This post is from my runner's log. I'm trying to keep my eagerness for the 2016 Paavo.
When I started this log on October 23, 2013 I was on my third year of running. Back then, running in a half-marathon didn't occur to me.
At the start line I my pre-race anxiety level was mild. Instead I was eager to get started. It's a good thing Lois drove me to the start line in plenty of time because we were under the impression of an 8:30 start time and the race began at 8:00, as I was down on one knee fiddling with my shoelaces. I didn't hear a gunshot, just saw everybody running in this great, big pack. I cast off my hoodie and joined the pack.
My expectations were realistic, being a first- timer; I just wanted to finish the 13.1 miles. I had trained for this for this since early May, logging about 25-30 miles per week.The months of training gave me an idea of what I could do as well as how hard I could push my body.
I'm a recovering alcoholic and one of the devils that dogged me in other non-running endeavors was the thought, "Who do you think you're kidding? This takes a better man than you. You can't do anything right. You're not as good, not as smart, not as strong; you don't have what it takes."
One Friday night Lois and I drove along the race course and as we came to the end I said to Lois, "I can do this!" I really believed it so I signed up online and committed myself to train for the event.
I found a training program on the Runner's World website. I stayed with two weeks before I violated the advice not to run too long a distance too soon, to work up to the half-marathon gradually. I ran 12.8 miles on Saturday, May 30 and I became overconfident. After running that distance I should have rested for two weeks, but I thought I'd try the actual race course the next week.
I charged up Highway 77 too aggressively and forgot about pacing myself to conserve my bodily resources. Halfway through the course my legs began to feel heavy. I took walk breaks thinking I could resume running in a short time, but at the junction of Highway C and Highway 51 I mostly walked. My upper back began a dull ache. My legs had weakened and I tried to make up time using timed walkin/ running intervals. The problem was that I became confused as to the most recent reading of my watch.
The final two miles were all in a slow-tempo walk. Inside the city limits of Hurley I crossed the road and sat on a low headstone in the cemetery. I had flopped and I was ashamed of myself. It took all of my strength to walk home.
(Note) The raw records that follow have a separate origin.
-- ==== Sys2Proof/Laws/Fetch.lean ====
section
/-!
SUPPORT. What a fetch can do (R55), case by case, and what the operations do to the canonical form of memory.
-/

namespace Sys2Proof.Machine

/-- The bytes a fetch may read, by how many cells are left. -/
theorem State.window_eq (s : State) :
    s.window =
      if s.pc.toNat + 2 < s.cfg.memSize then
        [s.mem.read s.pc.toNat, s.mem.read (s.pc.toNat + 1), s.mem.read (s.pc.toNat + 2)]
      else if s.pc.toNat + 1 < s.cfg.memSize then [s.mem.read s.pc.toNat, s.mem.read (s.pc.toNat + 1)]
      else if s.pc.toNat < s.cfg.memSize then [s.mem.read s.pc.toNat]
      else [] := by
  have hr : List.range maxLength = [0, 1, 2] := rfl
  simp only [State.window, hr, State.memRead, Except.toOption, List.filterMap_cons, List.filterMap_nil, Nat.add_zero]
  by_cases h2 : s.pc.toNat + 2 < s.cfg.memSize
  · simp [h2, show s.pc.toNat + 1 < s.cfg.memSize by omega, show s.pc.toNat < s.cfg.memSize by omega]
  by_cases h1 : s.pc.toNat + 1 < s.cfg.memSize
  · simp [h2, h1, show s.pc.toNat < s.cfg.memSize by omega]
  by_cases h0 : s.pc.toNat < s.cfg.memSize <;> simp [h2, h1, h0]

/-- R55 step 1. -/
theorem State.fetch_pc_outside (s : State) (h : s.cfg.memSize ≤ s.pc.toNat) : s.fetch = .error .outOfBounds := by
  have hw : s.window = [] := by
    rw [s.window_eq, if_neg (by omega), if_neg (by omega), if_neg (by omega)]
  simp [State.fetch, hw, decode, fetchFault]

theorem State.window_head (s : State) (h : s.pc.toNat < s.cfg.memSize) :
    ∃ rest, s.window = s.mem.read s.pc.toNat :: rest := by
  have hw := s.window_eq
  by_cases h2 : s.pc.toNat + 2 < s.cfg.memSize
  · exact ⟨_, hw.trans (if_pos h2)⟩
  · by_cases h1 : s.pc.toNat + 1 < s.cfg.memSize
    · exact ⟨_, hw.trans ((if_neg h2).trans (if_pos h1))⟩
    · exact ⟨_, hw.trans ((if_neg h2).trans ((if_neg h1).trans (if_pos h)))⟩

/-- R55 step 2. -/
theorem State.fetch_unknown (s : State) (h : s.pc.toNat < s.cfg.memSize)
    (hf : s.cfg.opcodeMap.find (s.mem.read s.pc.toNat) = none) : s.fetch = .error .unknownOpcode := by
  obtain ⟨rest, hw⟩ := s.window_head h
  simp [State.fetch, hw, decode, hf, fetchFault]

/-- The length of what a fetch may read. -/
theorem State.window_length (s : State) : s.window.length = min 3 (s.cfg.memSize - s.pc.toNat) := by
  rw [s.window_eq]
  split
  · simp only [List.length_cons, List.length_nil]; omega
  · split
    · simp only [List.length_cons, List.length_nil]; omega
    · split
      · simp only [List.length_cons, List.length_nil]; omega
      · simp only [List.length_nil]; omega

/-- R55 step 3: an operand byte lies past the end of memory. -/
theorem State.fetch_truncated (s : State) (k : Opcode) (h : s.pc.toNat < s.cfg.memSize)
    (hf : s.cfg.opcodeMap.find (s.mem.read s.pc.toNat) = some k)
    (ht : s.cfg.memSize - 1 < s.pc.toNat + k.operandCount) : s.fetch = .error .outOfBounds := by
  obtain ⟨rest, hw⟩ := s.window_head h
  have hl := s.window_length
  have hk := k.operandCount_le
  rw [hw, List.length_cons] at hl
  simp [State.fetch, hw, decode, hf, takeOperands_truncated k rest (by omega), fetchFault]

/-- R55: the whole instruction lies inside memory. -/
theorem State.fetch_whole (s : State) (k : Opcode)
    (hf : s.cfg.opcodeMap.find (s.mem.read s.pc.toNat) = some k)
    (hi : s.pc.toNat + k.operandCount < s.cfg.memSize) :
    s.fetch = .ok (k.instr (s.mem.read (s.pc.toNat + 1)) (s.mem.read (s.pc.toNat + 2))) := by
  have hd : ∀ rest more, s.window = s.mem.read s.pc.toNat :: rest →
      takeOperands k rest = .ok (k.instr (s.mem.read (s.pc.toNat + 1)) (s.mem.read (s.pc.toNat + 2)), more) →
      s.fetch = .ok (k.instr (s.mem.read (s.pc.toNat + 1)) (s.mem.read (s.pc.toNat + 2))) := by
    intro rest more hw he
    simp [State.fetch, hw, decode, hf, he]
  have hw := s.window_eq
  obtain hc | hc | hc : k.operandCount = 0 ∨ k.operandCount = 1 ∨ k.operandCount = 2 := by
    have := k.operandCount_le; omega
  · obtain ⟨rest, hr⟩ := s.window_head (by omega)
    exact hd _ _ hr (takeOperands_zero k hc _ _ rest)
  · by_cases h2 : s.pc.toNat + 2 < s.cfg.memSize
    · exact hd _ _ (hw.trans (if_pos h2)) (takeOperands_one k hc _ _ _)
    · exact hd _ _ (hw.trans ((if_neg h2).trans (if_pos (by omega)))) (takeOperands_one k hc _ _ _)
  · exact hd _ _ (hw.trans (if_pos (by omega))) (takeOperands_two k hc _ _ _)

/-- A running machine whose limit is not reached executes the instruction it fetches. -/
theorem step_of_fetch (s : State) (i : Instr) (hr : s.status = .running) (hl : s.limitReached = false)
    (hf : s.fetch = .ok i) : step s = exec i s := by
  simp [step, hr, hl, runInstruction, hf]

/-- A running machine whose limit is not reached takes the fault of its fetch. -/
theorem step_of_fetch_fault (s : State) (k : Fault) (hr : s.status = .running) (hl : s.limitReached = false)
    (hf : s.fetch = .error k) : step s = .next { s with status := .faulted k } := by
  simp [step, hr, hl, runInstruction, hf]

/-! ### The canonical form of memory under the operations -/

theorem State.memWrite_wf (s t : State) (a : Nat) (v : Byte) (h : s.memWrite a v = .ok t) (hm : s.mem.wf = true) :
    t.mem.wf = true := by
  by_cases ha : a < s.cfg.memSize
  · rw [s.memWrite_inside a v ha] at h; cases h; exact s.mem.wf_write a v hm
  · rw [s.memWrite_outside a v (by omega)] at h; cases h

theorem State.push_wf (s t : State) (v : Byte) (h : s.push v = .ok t) (hm : s.mem.wf = true) : t.mem.wf = true := by
  by_cases ha : s.sp.toNat < s.cfg.memSize
  · rw [s.push_inside v ha] at h; cases h; exact s.mem.wf_write _ v hm
  · rw [s.push_outside v (by omega)] at h; cases h

theorem State.storeTo_wf (s t : State) (i : RegIdx) (ea : Nat) (h : s.storeTo i ea = .ok t) (hm : s.mem.wf = true) :
    t.mem.wf = true := by
  by_cases ha : ea < s.cfg.memSize
  · rw [s.storeTo_inside i ea ha] at h; cases h; exact s.mem.wf_write _ _ hm
  · rw [s.storeTo_outside i ea (by omega)] at h; cases h

theorem State.placeBytes_wf (s : State) (a : Nat) (bs : List Byte) (hm : s.mem.wf = true) :
    (s.placeBytes a bs).mem.wf = true := by
  induction bs generalizing s a with
  | nil => exact hm
  | cons b rest ih =>
    unfold State.placeBytes; split
    · exact ih (s.setMem (s.mem.write a b)) (a + 1) (s.mem.wf_write a b hm)
    · exact hm

end Sys2Proof.Machine
end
I felt sorry for myself for a couple of days and then I looked at what went wrong. I had ignored expert advice because I thought I knew better. I had also run up and down the hills of Norrie Location two days before, another violation of expert advice. Thirdly, I hadn't slept well Thursday or Friday night. I should have postponed the run.
I went back to running in a disciplined way with slow, easy runs during the week and a longer route that progressed with each week. I watched what I ate and drank plenty of water, running or not. I gleaned every bit of wisdom I could from various runners and the result was heartening. On Saturday, July 4 I ran 13.1 miles and I did it in two segments, using our home as an aid station where I drank water. I also carried M&M candies with me for extra energy. I ran in Ironwood and Hurley, not the official race course. The discipline paid off.
In the ensuing weekends I began to taper my long Saturday runs but I made a mistake that almost cost me participation in the race. On a slow, mid-week run I decided to see how fast I could finish a four mile run. I was proud of running four miles in 39 minutes. Later that day I felt the painful onset of shin splints. I had pushed myself too hard, again ignoring expert advice.
No running for the next two weeks as I iced my shins, rolled my calves on a foam roller and showed up at work in shorts with support sleeves on my legs.
I prayed that I'd heal and be able to run the race.
After two weeks I started running, 10 seconds on and then a minute walking. I progressed with 20/60, 30/120 and back down to 10/60. The easy running was painful but with each day the pain eased and after a weekend with no running I felt no pain. I would be ready.
I was determined, running with this huge pack that I would stay with my pace even though others passed me by. When young women passed me I mentally complimented them. My pace through most of the race was the tempo of 'On Wisconsin" and when I felt I could go faster "Hail to the Victors" came to mind.
At the start the temperature was in the low sixties and kind of humid. By mid race it was a little warmer but it felt more humid. Glad I wore my headband.
I just have to give praise to the volunteers gathers at at intervals, aid stations. They held out cups of Gatorade, water, and at one station a gentleman offered me beer, which I declined, graciously.
I finished somewhere in the middle of the pack and that was okay. I want to do this again in 2016.
Way to go Honey!! Great job on the run.